### [WHAT TO PRODUCE]
Please start at the first line of the records beneath and quote each line exactly, ending with the line containing "def negWord (x".

[Saved data entries]
-- ==== Sys2Proof/Machine/Sums.lean ====
section
/-! DEFINITION. Masked sums (R210 to R234): the field, masks and tags, SUM packets, contexts, requests, gathering, the
receiver's accumulators and rings, fallback. -/

namespace Sys2Proof.Machine

/-! ## The field (R210 to R212) -/

/-- p = 2^32 - 5 (R210). -/
def sumP : Nat := 4294967291

/-- A signed 32-bit value enters the field (R211), with whether it was clamped. -/
def toField (v : Nat) : Nat × Bool :=
  if v < 2 ^ 31 then (if 2147483645 < v then (2147483645, true) else (v, false))
  else
    let m := 2 ^ 32 - v
    if 2147483645 < m then (sumP - 2147483645, true) else (sumP - m, false)

/-- A field element leaves the field as a 32-bit word in two's complement (R212). -/
def ofField (x : Nat) : Nat := if x ≤ 2147483645 then x else 2 ^ 32 - (sumP - x)

/-- Distance of a field element's value from zero (R228). -/
def fieldMag (x : Nat) : Nat := if x ≤ 2147483645 then x else sumP - x

/-- Vectors of field words; a missing word is zero. -/
def addVec : List Nat → List Nat → List Nat
  | [], b => b
  | a, [] => a
  | x :: a, y :: b => (x + y) % sumP :: addVec a b

def negWord (x : Nat) : Nat := (sumP - x % sumP) % sumP

/-- 32-bit words of a byte string. -/
def words32 (b : Bytes) : List Nat := (List.range (b.length / 4)).map fun i => leAt b (4 * i) 4

/-- Byte string of 32-bit words. -/
def wordBytes (l : List Nat) : Bytes := l.flatMap fun x => natLe 4 x

/-! ## Masks and tags (R217, R218) -/

/-- What a mask block depends on beside stream, contributor and block (R217). -/
structure MaskAt where
  sumId : Nat
  ringId : Nat
  pktsM1 : Nat
  pkt : Nat
  offset : Nat

/-- The 16 bytes a mask block is encrypted from (R217). -/
def MaskAt.block (m : MaskAt) (tagStream : Bool) (n blk : Nat) : Bytes :=
  natLe 4 m.sumId ++ natLe 2 m.ringId ++ natLe 2 (b2n tagStream * 2 ^ 15 + n)
    ++ natLe 8 (m.pktsM1 % 1024 * 2 ^ 54 + m.pkt % 1024 * 2 ^ 44 + blk % 2 ^ 44)

/-- The four words of a mask block, each reduced (R217). -/
def MaskAt.words (m : MaskAt) (rks : List (List Nat)) (tagStream : Bool) (n blk : Nat) : List Nat :=
  (words32 (toBytes (aesWith rks (toNats (m.block tagStream n blk))))).map fun w => if sumP ≤ w then w - sumP else w

/-- F_j(n) for every lane (R217). -/
def MaskAt.lanes (m : MaskAt) (rks : List (List Nat)) (n l : Nat) : List Nat :=
  (List.range (l / 4)).flatMap fun b => m.words rks false n (m.offset / 16 + b)

/-- u_k(n) (R217). -/
def MaskAt.tags (m : MaskAt) (rks : List (List Nat)) (n : Nat) : List Nat := m.words rks true n (m.offset / 16)

/-- t(k, x) for one hash key (R218). -/
def hashLanes (h : Nat) (x : List Nat) : Nat := x.foldr (fun v r => (r + v) * h % sumP) 0

/-- t(k, x) for k = 0 to 3 (R218). -/
def MaskAt.hash (m : MaskAt) (rks : List (List Nat)) (x : List Nat) : List Nat :=
  (m.tags rks 0x7FFF).map fun h => hashLanes h x

/-- y and tau of a contributor (R218): x + F(i) - F(i + 1) for i > 0, x - F(1) + F(N) for the receiver. -/
def MaskAt.mask (m : MaskAt) (rks : List (List Nat)) (i n : Nat) (x : List Nat) : List Nat × List Nat :=
  let plus := if i = 0 then n else i
  let minus := i + 1
  (addVec (addVec x (m.lanes rks plus x.length)) ((m.lanes rks minus x.length).map negWord),
   addVec (addVec (m.hash rks x) (m.tags rks plus)) ((m.tags rks minus).map negWord))

/-- The square key for a domain epoch bit (R163, R217). -/
def Square.keyFor (s : Square) (dom : Bool) : Option Key := if s.keyDom = dom then some s.key else s.other

/-! ## The SUM packet (R220, R221) -/

/-- The fields of a SUM packet. -/
structure SumPkt where
  dom : Bool
  dstPart : Nat
  at_ : MaskAt
  count : Nat
  expect : Nat
  lanes : List Nat
  taus : List Nat
  bytes : Nat

def SumPkt.of (p : Pkt) : SumPkt :=
  { dom := p.dom, dstPart := p.dstPart,
    at_ := { sumId := leAt p.head 8 4, ringId := leAt p.head 12 2, pkt := leAt p.head 18 2, pktsM1 := leAt p.head 20 2,
             offset := leAt p.head 24 6 },
    count := leAt p.head 14 2, expect := leAt p.head 16 2, lanes := words32 p.payload, taus := words32 p.tag,
    bytes := p.payload.length }

/-- Malformed SUM packets (R221). -/
def sumMalformed (p : Pkt) : Bool :=
  let s := SumPkt.of p
  p.rsv1 ≠ 0 || p.version ≠ 1 || p.up ≠ 0 || !p.whole || decide (1023 < s.at_.pkt) || decide (1023 < s.at_.pktsM1)
    || leAt p.head 22 2 ≠ 0 || leAt p.head 30 2 ≠ 0 || s.at_.offset % 32 ≠ 0 || decide (s.at_.pktsM1 < s.at_.pkt)
    || s.expect = 0 || decide (16384 < s.expect) || s.count = 0
    || s.lanes.any (fun x => decide (sumP ≤ x)) || s.taus.any (fun x => decide (sumP ≤ x))

/-- The bytes of a SUM packet (R220, R221). -/
def sumBytes (dom : Bool) (node part : Nat) (m : MaskAt) (count expect : Nat) (lanes taus : List Nat) : Bytes :=
  headFirst 0x10 dom (lanes.length / 8) 0 part node ++ natLe 4 m.sumId ++ natLe 2 m.ringId ++ natLe 2 count ++ natLe 2 expect
    ++ natLe 2 m.pkt ++ natLe 2 m.pktsM1 ++ [0, 0] ++ natLe 6 m.offset ++ [0, 0] ++ wordBytes lanes ++ wordBytes taus
    ++ List.replicate 16 0

/-- A SUM packet leaves on a port (R232, R237). -/
def Dev.sendSum (d : Dev) (port part : Nat) (bytes : Bytes) (blocks : Nat) : Dev :=
  (d.onPort port fun p => { p with sumTx := sat 64 (p.sumTx + 1) }).sendOn port part bytes blocks

/-! ## Contexts (R213, R216) -/

def SumCtx.pair (c : SumCtx) : Nat := c.sumId * 65536 + c.ringId

/-- The context of a partition for a pair, with its square. -/
def Dev.findCtx (d : Dev) (part pair : Nat) : Option (Nat × SumCtx) :=
  d.squares.findSome? fun e =>
    if e.2.st ≠ .free && e.2.thread = part then (e.2.ctxs.find? fun c => c.pair = pair).map fun c => (e.1, c) else none

/-- The context of a square for a pair. -/
def Dev.ctxOf (d : Dev) (sq pair : Nat) : Option SumCtx := (d.sq sq).ctxs.find? fun c => c.pair = pair

def Dev.onCtx (d : Dev) (sq pair : Nat) (f : SumCtx → SumCtx) : Dev :=
  d.onSq sq fun s => { s with ctxs := s.ctxs.map fun c => if c.pair = pair then f c else c }

def Dev.dropCtx (d : Dev) (sq pair : Nat) : Dev := d.onSq sq fun s => { s with ctxs := s.ctxs.filter fun c => c.pair ≠ pair }

/-- A request has been sent for every pkt (R216). -/
def SumCtx.allSent (c : SumCtx) : Bool := match c.reqPkts with
  | some n => (List.range n).all fun k => c.sent.contains k
  | none => false

/-- Every pkt is committed or failed (R229). -/
def SumCtx.ended (c : SumCtx) : Bool := match c.pkts with
  | some n => (List.range n).all fun k => c.committed.contains k || c.failed.any fun f => f.1 = k
  | none => false

/-- Free a contributor's or fallback context that has sent all (R216). -/
def Dev.reapCtx (d : Dev) (sq pair : Nat) : Dev :=
  match d.ctxOf sq pair with
  | some c =>
    if c.allSent && (c.st = .fallback || (c.st = .open_ && c.index ≠ 0 && c.accs.isEmpty)) then d.dropCtx sq pair else d
  | none => d

/-- Why `SUMSET` is refused at check 3 of R53 (R213). -/
def Dev.sumsetBad (d : Dev) (thread : Nat) (s : Step) : Bool :=
  let i := fld s.c 0 14
  let v := fld s.d 0 32 * 65536 + fld s.d 32 16
  decide (fld s.d 48 14 < i) || (d.findCtx thread v).isSome || (!bitOf s.c 15 && decide (v < (d.part thread).sumFloor))

/-- `SUMSET` at its engine (R213). It waits while the square's 16 contexts are live (R216). -/
def Dev.sumset (d : Dev) (thread row : Nat) (x : Flight) : Dev :=
  let s := Step.of x.step
  let q := d.sq x.slot
  let v := fld s.d 0 32 * 65536 + fld s.d 32 16
  if q.st = .gone then d.finish thread row Status.squareGone
  else if d.sumsetBad thread s then d.finish thread row Status.badField
  else if 16 ≤ q.ctxs.length then d
  else
    let c : SumCtx :=
      { sumId := fld s.d 0 32, ringId := fld s.d 32 16, index := fld s.c 0 14, n := fld s.d 48 14 + 1,
        st := if bitOf s.c 15 then .fallback else .open_, row := row }
    let d := d.onSq x.slot fun q => { q with ctxs := q.ctxs ++ [c] }
    let d := if bitOf s.c 15 then d else d.onPart thread fun p => { p with sumFloor := v + 1 }
    d.finish thread row Status.done

/-! ## Accumulators (R225 to R227) -/

/-- Accumulators open in a port's Landing (R226, R237). -/
def Dev.accsOpen (d : Dev) (port : Nat) : Nat :=
  d.squares.foldl (fun n e => e.2.ctxs.foldl (fun n c => n + (c.accs.filter fun a => a.port = port).length) n) 0

/-- The port's high-water mark of accumulators (R237). -/
def Dev.accMark (d : Dev) (port : Nat) : Dev := d.onPort port fun p => { p with accHigh := max p.accHigh (d.accsOpen port) }

def SumCtx.acc (c : SumCtx) (pkt : Nat) : Option Acc := c.accs.find? fun a => a.pkt = pkt

/-- Put an accumulator into a context, in place of the one of its pkt. -/
def SumCtx.putAcc (c : SumCtx) (a : Acc) : SumCtx := { c with accs := c.accs.filter (fun x => x.pkt ≠ a.pkt) ++ [a] }

def SumCtx.delAcc (c : SumCtx) (pkt : Nat) : SumCtx := { c with accs := c.accs.filter fun x => x.pkt ≠ pkt }

/-- The status of a ring that has ended (R229). -/
def SumCtx.outcome (c : SumCtx) : Byte :=
  if c.status ≠ 0 then c.status
  else if c.failed.any (fun f => f.2 = Status.regionFault) then Status.regionFault
  else if c.failed.any (fun f => f.2 = Status.sumIncomplete) then Status.sumIncomplete
  else if c.failed.any (fun f => f.2 = Status.tagFail) then Status.tagFail
  else if c.near then Status.rangeNear
  else Status.done

/-- Cookie of a ring's sum event (R229). -/
def SumCtx.cookie (c : SumCtx) : BitVec 32 := BitVec.ofNat 32 (c.sumId % 65536 * 65536 + c.ringId)

/-- The Attic record of a receiver's ring that ends with a pkt of its own range (R418). -/
def Dev.ringRecord (d : Dev) (sq pair pkt : Nat) : Dev :=
  match d.ctxOf sq pair with
  | some c =>
    if decide (pkt < c.pkts.getD 0) && c.ended then
      d.atticPut 5 (d.sq sq).thread 0 c.outcome c.cookie.toNat (d.time - c.firstAt.getD d.time) 0
        (c.committed.length % 2 ^ 16 + c.failed.length % 2 ^ 16 * 2 ^ 16)
    else d
  | none => d

/-- A pkt of a receiver's ring has failed (R227, R237). -/
def Dev.failPkt (d : Dev) (sq pair pkt port : Nat) (st : Byte) : Dev :=
  let part := (d.sq sq).thread
  let d := d.onCtx sq pair fun c => { c.delAcc pkt with failed := c.failed ++ [(pkt, st)] }
  let d := d.ringRecord sq pair pkt
  if st = Status.tagFail then
    ((d.onPort port fun p => { p with sumTagFails := sat 16 (p.sumTagFails + 1) }).addCount part 8 1).addGlobal (64 + port) 1
  else if st = Status.sumIncomplete then d.onPort port fun p => { p with sumIncomplete := sat 16 (p.sumIncomplete + 1) }
  else d.errorOf part

/-- Commit a pkt (R228): signed adds through the merge buffers, guard band counted. -/
def Dev.commitPkt (d : Dev) (sq pair : Nat) (a : Acc) (own : List Nat) : Dev :=
  let part := (d.sq sq).thread
  let x := addVec a.lanes own
  let past := (x.filter fun v => decide ((d.part part).sumGuard < fieldMag v)).length
  let d := d.onCtx sq pair fun c => { c.delAcc a.pkt with committed := c.committed ++ [a.pkt], near := c.near || decide (0 < past) }
  let d := if past = 0 then d else d.onPart part fun p => { p with sumRange := sat 32 (p.sumRange + past) }
  (d.commit part true false none a.offset (wordBytes (x.map ofField))).ringRecord sq pair a.pkt

/-- The lanes lie within one region of the partition's fabric window (R227). -/
def Dev.inOneRegion (d : Dev) (part offset len : Nat) : Bool :=
  match d.regionAt part (offset / 128) with
  | some r => decide (offset + len ≤ (d.reg r).base + 2 ^ (d.reg r).log2)
  | none => false

/-- An accumulator stands open in its context (R226, R237). -/
def Dev.openAcc (d : Dev) (sq pair : Nat) (a : Acc) : Dev := (d.onCtx sq pair fun c => c.putAcc a).accMark a.port

/-- Judge a receiver's accumulator after something entered it (R227): a packet, or the own request, with lanes at an offset. -/
def Dev.judgeAcc (d : Dev) (sq pair n : Nat) (a : Acc) (offset lanes : Nat) : Dev :=
  let d := d.openAcc sq pair a
  if n < a.count then d.failPkt sq pair a.pkt a.port Status.sumIncomplete
  else if !d.inOneRegion (d.sq sq).thread a.offset (4 * a.lanes.length) || !d.inOneRegion (d.sq sq).thread offset (4 * lanes) then
    d.failPkt sq pair a.pkt a.port Status.regionFault
  else if a.count < n then d
  else match a.own with
    | none => d.failPkt sq pair a.pkt a.port Status.tagFail
    | some (own, tau) =>
      if addVec a.taus tau = a.tsum then d.commitPkt sq pair a own
      else d.failPkt sq pair a.pkt a.port Status.tagFail

/-- Judge a gathering accumulator (R225): sent when its count reaches the target with the own request present, discarded above
the target. Without a link the combined packet waits. -/
def Dev.judgeGather (d : Dev) (sq pair : Nat) (m : MaskAt) (a : Acc) : Dev :=
  let part := (d.sq sq).thread
  let d := d.openAcc sq pair a
  if a.target < a.count then
    (d.onPort a.port fun p => { p with sumInner := sat 16 (p.sumInner + 1) }).onCtx sq pair fun c => c.delAcc a.pkt
  else match a.hop with
    | none => d
    | some (node, hopPart, expect) =>
      if a.count < a.target then d
      else
        let d := d.onCtx sq pair fun c => c.delAcc a.pkt
        let bytes := sumBytes (d.domBit part) node hopPart m a.target expect a.lanes a.taus
        match d.route node (some a.port) with
        | some (p, d) => d.sendSum p part bytes 0
        | none => { d with parked := d.parked ++ [{ port := a.port, hdr := 0, payload := [], since := d.time, built := some (node, part, bytes) }] }

/-- What the tags of a partial hash to, under the square key its domain bit selects; under the current key where that bit's key
is not held, which leaves tags that fail (R217, R226; notes/assumptions/32.md). -/
def Square.partialHash (q : Square) (s : SumPkt) : List Nat :=
  s.at_.hash (expand ((q.keyFor s.dom).getD q.key)) s.lanes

### [SOLUTION]
-- ==== Sys2Proof/Machine/Sums.lean ====
section
/-! DEFINITION. Masked sums (R210 to R234): the field, masks and tags, SUM packets, contexts, requests, gathering, the
receiver's accumulators and rings, fallback. -/

namespace Sys2Proof.Machine

/-! ## The field (R210 to R212) -/

/-- p = 2^32 - 5 (R210). -/
def sumP : Nat := 4294967291

/-- A signed 32-bit value enters the field (R211), with whether it was clamped. -/
def toField (v : Nat) : Nat × Bool :=
  if v < 2 ^ 31 then (if 2147483645 < v then (2147483645, true) else (v, false))
  else
    let m := 2 ^ 32 - v
    if 2147483645 < m then (sumP - 2147483645, true) else (sumP - m, false)

/-- A field element leaves the field as a 32-bit word in two's complement (R212). -/
def ofField (x : Nat) : Nat := if x ≤ 2147483645 then x else 2 ^ 32 - (sumP - x)

/-- Distance of a field element's value from zero (R228). -/
def fieldMag (x : Nat) : Nat := if x ≤ 2147483645 then x else sumP - x

/-- Vectors of field words; a missing word is zero. -/
def addVec : List Nat → List Nat → List Nat
  | [], b => b
  | a, [] => a
  | x :: a, y :: b => (x + y) % sumP :: addVec a b

def negWord (x : Nat) : Nat := (sumP - x % sumP) % sumP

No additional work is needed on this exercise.